Data yang kita butuhkan hanya published date dan url, duplicate dan na juga perlu di drop

In [None]:
df = df[['published', 'url']].dropna().drop_duplicates()

Published data masih dalam format string, jadi harus di convert ke tipe date terlebih dahulu

In [None]:
df['published'] = pd.to_datetime(df['published'])

Check data, sort by published date

In [None]:
df.sort_values(by=['published']).head(n=3)

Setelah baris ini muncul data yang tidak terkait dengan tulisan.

-- ==== Sys2Proof/Laws/Kept/General.lean ====
section
/-! SUPPORT. What the operations of Machine/General.lean keep. -/

set_option Elab.async false

namespace Sys2Proof.Machine

theorem execIdentity_kept {k0 : State} (src : Source) (tag : Nat) (req : List Word) (s : State) :
    ∀ u, execIdentity src tag req s = .next u → (Kept k0 s → Kept k0 u) := by
  grind [execIdentity, command_kept, okay_kept, Kept]

theorem execEcho_kept {k0 : State} (src : Source) (tag : Nat) (req : List Word) (s : State) :
    ∀ u, execEcho src tag req s = .next u → (Kept k0 s → Kept k0 u) := by
  grind [execEcho, command_kept, okay_kept, Kept]

theorem execHandleInfo_kept {k0 : State} (src : Source) (tag : Nat) (req : List Word) (s : State) :
    ∀ u, execHandleInfo src tag req s = .next u → (Kept k0 s → Kept k0 u) := by
  grind [execHandleInfo, command_kept, okay_kept, refuse_kept, Kept]

theorem execHandleList_kept {k0 : State} (src : Source) (tag : Nat) (req : List Word) (s : State) :
    ∀ u, execHandleList src tag req s = .next u → (Kept k0 s → Kept k0 u) := by
  grind [execHandleList, command_kept, okay_kept, refuse_kept, Kept]

theorem coreWords_kept {k0 : State} (c : CoreQueue) (s : State) :
    Kept k0 s → Kept k0 (coreWords c s).2 := by
  grind [coreWords, takeFree_kept, Kept]

theorem coresWords_kept {k0 : State} (y1 : List CoreQueue) (s : State) :
    Kept k0 s → Kept k0 (coresWords y1 s).2 := by
  induction y1 generalizing s with
  | nil => grind [coresWords, List.length_map, List.length_modify, List.length_set, coreWords_kept, Kept]
  | cons a as ih => grind [coresWords, List.length_map, List.length_modify, List.length_set, coreWords_kept, Kept]

theorem execSchedStatus_kept {k0 : State} (src : Source) (tag : Nat) (req : List Word) (s : State) :
    ∀ u, execSchedStatus src tag req s = .next u → (Kept k0 s → Kept k0 u) := by
  grind [execSchedStatus, KeptIn, List.length_map, List.length_modify, List.length_set, clear_kept, cleared_kept, command_kept,
    coresWords_kept, okay_kept, soundJoin, soundZordin, Kept]

theorem sidebandStatusWords_kept {k0 : State} (s : State) :
    Kept k0 s → Kept k0 (sidebandStatusWords s).2 := by
  grind [sidebandStatusWords, takeFree_kept, Kept]

theorem execFuncStatus_kept {k0 : State} (src : Source) (tag : Nat) (req : List Word) (s : State) :
    ∀ u, execFuncStatus src tag req s = .next u → (Kept k0 s → Kept k0 u) := by
  grind [execFuncStatus, clear_kept, cleared_kept, command_kept, modFunc_kept, modSb_kept, okay_kept, refuse_kept,
    sidebandStatusWords_kept, Kept]

end Sys2Proof.Machine
end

Medium itu rilis tanggal August 15, 2012. Kalau dilihat dari data yang kita dapatkan diatas, sepertinya itu ada beberapa dummy data. Jadi kita pastikan saja data yang kita ambil mulai dari 15 Agustus 2021 sampai 26 July 2017

In [None]:
df = df[(df['published'] > '2012-08-15') & (df['published'] < '2017-06-26')].sort_values(by=['published'])
df.head(n=3)

In [None]:
df.tail(n=3)

Kali ini kita ingin memprediksi jumlah postingan di medium, sehingga data yang kita punya harus kita aggregasikan dengan menggunakan count() berdasarkan published date

In [None]:
aggr_df = df.groupby('published')[['url']].count()
aggr_df.columns = ['posts']

Data yang dihasilkan dari proses aggregasi ini bukan jumlah post per hari, mari kita check

In [None]:
aggr_df.head(n=3)

Nah agar datanya bisa jumlah post per day, kita bisa memanfaatkan fitur dari pandas, untuk resample bins sehingga kita bisa mendapatkan data jumlah post perday

In [None]:
daily_df = aggr_df.resample('D').apply(sum)
daily_df.head(n=3)

# Coba plotting data

In [None]:
from plotly.offline import init_notebook_mode, iplot
from plotly import graph_objs as go

# Initialize plotly
init_notebook_mode(connected=True)

In [None]:
def plotly_df(df, title=''):
    """Visualize all the dataframe columns as line plots."""
    common_kw = dict(x=df.index, mode='lines')
    data = [go.Scatter(y=df[c], name=c, **common_kw) for c in df.columns]
    layout = dict(title=title)
    fig = dict(data=data, layout=layout)
    iplot(fig, show_link=False)

In [None]:
plotly_df(daily_df, title='Posts on Medium (daily)')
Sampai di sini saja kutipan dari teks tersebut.